There’s a special kind of anxiety that kicks in when you’re about to be the first person to do something in a group setting. Should you clap? Should you ask that question? Should you get up and dance?

The socially anxious part of your brain screams “WAIT FOR SOMEONE ELSE TO GO FIRST!” But emotionally secure people have learned to override that voice.

Being the first requires you to handle the brief spotlight, the possibility of looking foolish, and the chance that no one will follow your lead.

You might ask a question in a meeting and get crickets. You might start clapping and realize you misread the situation. You might be the only person who thought it was time to leave. And all of those scenarios feel like mini-deaths to our social selves.

But when you can be that person (the one who breaks the ice, who takes the social risk, who doesn’t need the crowd’s validation before acting) you’re demonstrating a rare kind of confidence.

You’re showing that your sense of what’s right or appropriate comes from within, not from reading the room and waiting for consensus. That’s emotional security in action.

8. Leave an awkward silence unfilled

Someone makes a weird comment. The conversation hits a wall. The silence stretches.

Can you let it be?

Most of us jump in with nervous laughter, random observations about the weather, anything to break that tension. We’ve been taught that silence equals social failure.

But silence is just silence. It’s only awkward if you decide it is.

I practice this regularly in sessions. When clients share something vulnerable, I let the silence hold space for their words instead of rushing to fill it. It took years to get comfortable with this, but now I see silence as punctuation, not panic.

Final thoughts

How many could you actually do?

If you’re feeling defensive or thinking these challenges are silly, that’s worth examining. Sometimes our resistance tells us exactly where our growth edges are.

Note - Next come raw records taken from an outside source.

@[simp] theorem State.composeLine_cpu (s : State) (y : Nat) : (s.composeLine y).cpu = s.cpu := by
  rfl
@[simp] theorem State.composeLine_cycles (s : State) (y : Nat) : (s.composeLine y).cycles = s.cycles := by
  rfl
@[simp] theorem State.composeLine_intr (s : State) (y : Nat) : (s.composeLine y).intr = s.intr := by
  rfl
@[simp] theorem State.composeLine_timer (s : State) (y : Nat) : (s.composeLine y).timer = s.timer := by
  rfl
@[simp] theorem State.composeLine_joypad (s : State) (y : Nat) : (s.composeLine y).joypad = s.joypad := by
  rfl
@[simp] theorem State.composeLine_serial (s : State) (y : Nat) : (s.composeLine y).serial = s.serial := by
  rfl
@[simp] theorem State.composeLine_dma (s : State) (y : Nat) : (s.composeLine y).dma = s.dma := by
  rfl
@[simp] theorem State.composeLine_mapper (s : State) (y : Nat) : (s.composeLine y).mapper = s.mapper := by
  rfl
@[simp] theorem State.composeLine_mem (s : State) (y : Nat) : (s.composeLine y).mem = s.mem := by
  rfl
@[simp] theorem State.composeLine_draws (s : State) (y : Nat) : (s.composeLine y).draws = s.draws := by
  rfl
@[simp] theorem State.composeLine_launch (s : State) (y : Nat) : (s.composeLine y).launch = s.launch := by
  rfl

@[simp] theorem State.enterVblank_cpu (s : State) : (s.enterVblank).cpu = s.cpu := by
  simp [State.enterVblank]
@[simp] theorem State.enterVblank_cycles (s : State) : (s.enterVblank).cycles = s.cycles := by
  simp [State.enterVblank]
@[simp] theorem State.enterVblank_timer (s : State) : (s.enterVblank).timer = s.timer := by
  simp [State.enterVblank]
@[simp] theorem State.enterVblank_joypad (s : State) : (s.enterVblank).joypad = s.joypad := by
  simp [State.enterVblank]
@[simp] theorem State.enterVblank_serial (s : State) : (s.enterVblank).serial = s.serial := by
  simp [State.enterVblank]
@[simp] theorem State.enterVblank_dma (s : State) : (s.enterVblank).dma = s.dma := by
  simp [State.enterVblank]
@[simp] theorem State.enterVblank_mapper (s : State) : (s.enterVblank).mapper = s.mapper := by
  simp [State.enterVblank]
@[simp] theorem State.enterVblank_mem (s : State) : (s.enterVblank).mem = s.mem := by
  simp [State.enterVblank]
@[simp] theorem State.enterVblank_draws (s : State) : (s.enterVblank).draws = s.draws := by
  simp [State.enterVblank]
@[simp] theorem State.enterVblank_launch (s : State) : (s.enterVblank).launch = s.launch := by
  simp [State.enterVblank]
@[simp] theorem State.enterVblank_ie (s : State) : (s.enterVblank).intr.ie = s.intr.ie := by
  simp [State.enterVblank]
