/-- A bus write and a change of the CPU or the cycle counter commute. -/
theorem State.busWrite_withCpu (s : State) (c : Cpu) (n : Nat) (a : Word) (v : Byte) :
    (s.withCpu c n).busWrite a v = (s.busWrite a v).withCpu c n := by
  unfold State.busWrite
  rw [show (s.withCpu c n).vramWriteBlocked = s.vramWriteBlocked from rfl,
    show (s.withCpu c n).oamBlocked = s.oamBlocked from rfl]
  have hm : (s.withCpu c n).mapperWrite a v = (s.mapperWrite a v).withCpu c n := by
    unfold State.mapperWrite
    rw [show (s.withCpu c n).launch = s.launch from rfl]
    split <;> rfl
  split
  · exact hm
  · exact hm
  · split
    · rfl
    · exact State.store_withCpu s c n a v
  · exact State.store_withCpu s c n a v
  · exact State.store_withCpu s c n a v
  · exact State.store_withCpu s c n a v
  · split
    · rfl
    · exact State.store_withCpu s c n a v
  · rfl
  · exact State.ioWrite_withCpu s c n _ v
  · exact State.store_withCpu s c n a v
  · rfl

/-- A push, as two bus writes and a new SP (R13). -/
theorem State.push16_eq (s : State) (w : Word) : s.push16 w =
    ((s.busWrite (s.cpu.sp - 1) (hi w)).busWrite (s.cpu.sp - 2) (lo w)).setSp (s.cpu.sp - 2) := by
  have hsp : ∀ (u : State) (x : Word) (a : Word) (v : Byte), (u.setSp x).busWrite a v = (u.busWrite a v).setSp x := by
    intro u x a v
    have h := u.busWrite_withCpu { u.cpu with sp := x } u.cycles a v
    refine Eq.trans h ?_
    unfold State.withCpu State.setSp
    rw [State.busWrite_cpu]
    congr 1
    exact (u.busWrite_cycles a v).symm
  have h2 : s.cpu.sp - 1 - 1 = s.cpu.sp - 2 := by bv_omega
  unfold State.push16
  simp only [hsp, State.setSp_sp, h2]
  rfl

/-! ## The stack and the exception entries -/

@[simp] theorem State.push16_cycles (s : State) (w : Word) : (s.push16 w).cycles = s.cycles := by
  simp [State.push16]
@[simp] theorem State.push16_launch (s : State) (w : Word) : (s.push16 w).launch = s.launch := by
  simp [State.push16]
@[simp] theorem State.push16_buttons (s : State) (w : Word) : (s.push16 w).joypad.buttons = s.joypad.buttons := by
  simp [State.push16]
/-- A push moves SP down by two and changes no other CPU register or latch. -/
@[simp] theorem State.push16_cpu (s : State) (w : Word) : (s.push16 w).cpu = { s.cpu with sp := s.cpu.sp - 2 } := by
  simp only [State.push16, State.busWrite_cpu, State.setSp]
  congr 1
  bv_omega

@[simp] theorem State.afterPop_cycles (s : State) : (s.afterPop).cycles = s.cycles := by
  simp [State.afterPop]
@[simp] theorem State.afterPop_intr (s : State) : (s.afterPop).intr = s.intr := by
  simp [State.afterPop]
@[simp] theorem State.afterPop_timer (s : State) : (s.afterPop).timer = s.timer := by
  simp [State.afterPop]
@[simp] theorem State.afterPop_joypad (s : State) : (s.afterPop).joypad = s.joypad := by
  simp [State.afterPop]
@[simp] theorem State.afterPop_serial (s : State) : (s.afterPop).serial = s.serial := by
  simp [State.afterPop]
@[simp] theorem State.afterPop_ppu (s : State) : (s.afterPop).ppu = s.ppu := by
  simp [State.afterPop]
@[simp] theorem State.afterPop_dma (s : State) : (s.afterPop).dma = s.dma := by
  simp [State.afterPop]
@[simp] theorem State.afterPop_mapper (s : State) : (s.afterPop).mapper = s.mapper := by
  simp [State.afterPop]
@[simp] theorem State.afterPop_mem (s : State) : (s.afterPop).mem = s.mem := by
  simp [State.afterPop]
@[simp] theorem State.afterPop_launch (s : State) : (s.afterPop).launch = s.launch := by
  simp [State.afterPop]
/-- A pop moves SP up by two and changes no other CPU register or latch. -/
@[simp] theorem State.afterPop_cpu (s : State) : s.afterPop.cpu = { s.cpu with sp := s.cpu.sp + 2 } := by
  simp [State.afterPop, State.setSp]

@[simp] theorem State.takeInterrupt_launch (s : State) : s.takeInterrupt.launch = s.launch := by
  simp [State.takeInterrupt]
@[simp] theorem State.takeInterrupt_cycles (s : State) : s.takeInterrupt.cycles = s.cycles + 20 := by
  simp [State.takeInterrupt]
@[simp] theorem State.takeInterrupt_buttons (s : State) : s.takeInterrupt.joypad.buttons = s.joypad.buttons := by
  simp [State.takeInterrupt]
/-- Taking an interrupt changes PC, SP, IME, `ei_pending` and `halt_bug`, and no other CPU register or latch. -/
@[simp] theorem State.takeInterrupt_cpu (s : State) : s.takeInterrupt.cpu =
    { s.cpu with pc := (firstPending s.pending).vector, sp := s.cpu.sp - 2, ime := false, eiPending := false
                 haltBug := false } := by
  simp [State.takeInterrupt, State.setPc, State.setHaltBug, State.setEiPending, State.setIme]

/-! ## I/O registers -/

/-- A bus write to an I/O address is the write of its register (R202, R213). -/
theorem State.busWrite_io (s : State) (a : Word) (v : Byte) (r : IoReg) (ha : region a = .io) (hr : ioReg a = r) :
    s.busWrite a v = s.ioWrite r v := by
  unfold State.busWrite; rw [ha, hr]

/-- A CPU read of an I/O address is the read of its register (R201, R212). -/
theorem State.peek_io (s : State) (a : Word) (r : IoReg) (ha : region a = .io) (hr : ioReg a = r) :
    s.peek a = s.ioRead r := by
  unfold State.peek State.busRead; rw [ha, hr]

end Sys2Proof.Machine
end

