-- ==== Sys2Proof/Laws/Exec.lean ====
section
/-! SUPPORT. What an instruction and a step can do to the state, said once: the pieces a step is made of, and the control latches. -/

namespace Sys2Proof.Machine

/-- The pieces that a step is made of. -/
inductive Piece : State → State → Prop where
  | cpu (s : State) (c : Cpu) : Piece s { s with cpu := c }
  | cycles (s : State) (n : Nat) : Piece s { s with cycles := n }
  | draws (s : State) (n : Nat) : Piece s { s with draws := n }
  | write (s : State) (a : Word) (v : Byte) : Piece s (s.busWrite a v)
  | stopDiv (s : State) : Piece s { s with timer := { s.timer with divCounter := 0 } }
  | acknowledge (s : State) (i : IntSource) : Piece s (s.acknowledge i)
  | device (s : State) : Piece s s.deviceTick

/-- Pieces in a row. -/
abbrev Pieces : State → State → Prop := Relation.ReflTransGen Piece

/-- What every piece keeps, pieces in a row keep. -/
theorem Pieces.keep {P : State → Prop} (h : ∀ s t, Piece s t → P s → P t) {s t : State} (p : Pieces s t) (hs : P s) : P t := by
  induction p with
  | refl => exact hs
  | tail _ q ih => exact h _ _ q ih

/-- No piece. -/
theorem Pieces.start (s : State) : Pieces s s := .refl

theorem Pieces.after {s t u : State} (p : Pieces s t) (q : Piece t u) : Pieces s u := p.tail q

/-- A change of the CPU, the cycles and the draws. -/
theorem Pieces.with {s t : State} (p : Pieces s t) (c : Cpu) (n d : Nat) :
    Pieces s { t with cpu := c, cycles := n, draws := d } :=
  ((p.tail (.cpu _ c)).tail (.cycles _ n)).tail (.draws _ d)

theorem Pieces.busWrite {s t : State} (p : Pieces s t) (a : Word) (v : Byte) : Pieces s (t.busWrite a v) := p.tail (.write _ a v)

theorem Pieces.afterRead {s t : State} (p : Pieces s t) (a : Word) : Pieces s (t.afterRead a) := by
  obtain ⟨d, h⟩ := t.afterRead_eq a
  rw [h]; exact p.tail (.draws _ d)

theorem Pieces.tick {s t : State} (p : Pieces s t) (k : Nat) : Pieces s (t.tick k) := p.tail (.cycles _ _)

theorem Pieces.setR {s t : State} (p : Pieces s t) (r : R8) (v : Byte) : Pieces s (t.setR r v) := by
  cases r <;> exact p.tail (.cpu _ _)

theorem Pieces.setRp {s t : State} (p : Pieces s t) (r : Rp) (v : Word) : Pieces s (t.setRp r v) := by
  cases r <;> exact p.tail (.cpu _ _)

theorem Pieces.setRp2 {s t : State} (p : Pieces s t) (r : Rp2) (v : Word) : Pieces s (t.setRp2 r v) := by
  cases r <;> exact p.tail (.cpu _ _)

theorem Pieces.push16 {s t : State} (p : Pieces s t) (w : Word) : Pieces s (t.push16 w) := by
  rw [State.push16_eq]; exact ((p.busWrite _ _).busWrite _ _).tail (.cpu _ _)

theorem Pieces.afterPop {s t : State} (p : Pieces s t) : Pieces s t.afterPop :=
  ((p.afterRead _).afterRead _).tail (.cpu _ _)

theorem Pieces.advance {s t : State} (p : Pieces s t) (n : Nat) : Pieces s (State.advanceDevices n t) := by
  induction n generalizing t with
  | zero => exact p
  | succ n ih => exact ih (p.tail (.device _))

/-- The instruction costs between 4 and 24 T-cycles and leaves the control latches but IME. -/
def Ordinary (s t : State) : Prop :=
  Pieces s t ∧ (s.cycles + 4 ≤ t.cycles ∧ t.cycles ≤ s.cycles + 24) ∧ t.cpu.run = s.cpu.run ∧
    t.cpu.haltBug = s.cpu.haltBug ∧ t.cpu.eiPending = s.cpu.eiPending ∧ t.cpu.fault = s.cpu.fault

/-- How an instruction ends. -/
inductive Ended (i : Instr) (s t : State) : Prop where
  | ordinary (h : Ordinary s t)
  | halt (hi : i = .halt) (h : t = s.enterHalt.tick 4)
  | stop (n : Byte) (hi : i = .stop n) (h : t = s.enterStop.tick 4)
  | di (hi : i = .di) (h : t = ((s.setIme false).setEiPending false).tick 4)
  | ei (hi : i = .ei) (h : t = (s.setEiPending true).tick 4)
  | decodeError (op : Byte) (h : t = s.raiseDecodeError op)

/-- The answer is a next state, ended in one of those ways. -/
def Did (i : Instr) (s : State) (o : Out) : Prop := ∃ t, o = .next t ∧ Ended i s t

theorem Did.of {i : Instr} {s : State} {o : Out} (h : ∃ t, o = .next t ∧ Ordinary s t) : Did i s o := by
  obtain ⟨t, h, k⟩ := h
  exact ⟨t, h, .ordinary k⟩

theorem Src.cost_le (o : Src) : 4 ≤ o.cost ∧ o.cost ≤ 24 := by cases o <;> simp [Src.cost]

theorem ldRegReg_ordinary (r r' : R8) (s : State) : ∃ t, ldRegReg r r' s = .next t ∧ Ordinary s t :=
  ⟨_, rfl, ((Pieces.start _).setR _ _).tick _, by simp, by cases r <;> simp⟩

theorem ldRegImm_ordinary (r : R8) (n : Byte) (s : State) : ∃ t, ldRegImm r n s = .next t ∧ Ordinary s t :=
  ⟨_, rfl, ((Pieces.start _).setR _ _).tick _, by simp, by cases r <;> simp⟩

theorem ldRegMem_ordinary (r : R8) (a : Word) (k : Nat) (s : State) (hk : 4 ≤ k ∧ k ≤ 24) :
    ∃ t, ldRegMem r a k s = .next t ∧ Ordinary s t :=
  ⟨_, rfl, (((Pieces.start _).afterRead _).setR _ _).tick _, by simpa using hk, by cases r <;> simp⟩

theorem ldMemVal_ordinary (a : Word) (v : Byte) (k : Nat) (s : State) (hk : 4 ≤ k ∧ k ≤ 24) :
    ∃ t, ldMemVal a v k s = .next t ∧ Ordinary s t :=
  ⟨_, rfl, ((Pieces.start _).busWrite _ _).tick _, by simpa using hk, by simp⟩

theorem ldMemSp_ordinary (nn : Word) (s : State) : ∃ t, ldMemSp nn s = .next t ∧ Ordinary s t :=
  ⟨_, rfl, (((Pieces.start _).busWrite _ _).busWrite _ _).tick _, by simp, by simp⟩

theorem ldAHlStep_ordinary (w : Word) (s : State) : ∃ t, ldAHlStep w s = .next t ∧ Ordinary s t :=
  ⟨_, rfl, ((((Pieces.start _).afterRead _).setR _ _).after (.cpu _ _)).tick _, by simp, by simp⟩

theorem ldHlStepA_ordinary (w : Word) (s : State) : ∃ t, ldHlStepA w s = .next t ∧ Ordinary s t :=
  ⟨_, rfl, (((Pieces.start _).busWrite _ _).after (.cpu _ _)).tick _, by simp, by simp⟩

theorem ldPairImm_ordinary (r : Rp) (nn : Word) (s : State) : ∃ t, ldPairImm r nn s = .next t ∧ Ordinary s t :=
  ⟨_, rfl, ((Pieces.start _).setRp _ _).tick _, by simp, by cases r <;> simp⟩

theorem pushPair_ordinary (r : Rp2) (s : State) : ∃ t, pushPair r s = .next t ∧ Ordinary s t :=
  ⟨_, rfl, ((Pieces.start _).push16 _).tick _, by simp, by simp⟩

theorem popPair_ordinary (r : Rp2) (s : State) : ∃ t, popPair r s = .next t ∧ Ordinary s t :=
  ⟨_, rfl, ((Pieces.start _).afterPop.setRp2 _ _).tick _, by simp, by cases r <;> simp⟩

theorem aluOp_ordinary (op : Alu) (o : Src) (s : State) : ∃ t, aluOp op o s = .next t ∧ Ordinary s t := by
  obtain ⟨d, hd⟩ := o.after_eq s
  have hc := o.cost_le
  refine ⟨_, rfl, ?_, ?_, ?_⟩
  · refine Pieces.tick ?_ _
    refine Pieces.after ?_ (.cpu _ _)
    rw [hd]
    split
    · exact (Pieces.start _).after (.draws _ _)
    · exact ((Pieces.start _).after (.draws _ _)).setR _ _
  · rw [hd]; split <;> simp [hc.1, hc.2]
  · rw [hd]; split <;> simp

theorem modifyReg_ordinary (f : Byte → Flags → Res8) (r : R8) (k : Nat) (s : State) (hk : 4 ≤ k ∧ k ≤ 24) :
    ∃ t, modifyReg f r k s = .next t ∧ Ordinary s t :=
  ⟨_, rfl, (((Pieces.start _).setR _ _).after (.cpu _ _)).tick _, by simpa using hk, by cases r <;> simp⟩

theorem modifyHl_ordinary (f : Byte → Flags → Res8) (k : Nat) (s : State) (hk : 4 ≤ k ∧ k ≤ 24) :
    ∃ t, modifyHl f k s = .next t ∧ Ordinary s t :=
  ⟨_, rfl, ((((Pieces.start _).afterRead _).busWrite _ _).after (.cpu _ _)).tick _, by simpa using hk, by simp⟩

theorem flagsOp_ordinary (f : Flags → Flags) (s : State) : ∃ t, flagsOp f s = .next t ∧ Ordinary s t :=
  ⟨_, rfl, ((Pieces.start _).after (.cpu _ _)).tick _, by simp, by simp⟩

Building emotional security isn’t about becoming indifferent to others or inconsiderate of social norms. It’s about choosing when to follow them rather than being controlled by them. It’s knowing that your worth isn’t determined by whether strangers in a coffee shop approve of your singing voice.

Start with the one that seems least terrifying. Work your way up. Notice what stories your mind creates, what physical sensations arise, what old patterns get activated.

Most importantly, be gentle with yourself. We’re all working with years of conditioning that taught us fitting in equals survival. Unlearning that takes time.

The goal isn’t to become someone who never feels social discomfort. It’s to become someone who can feel it and choose their response anyway. That’s what emotional security really looks like: not the absence of discomfort, but the presence of choice despite it.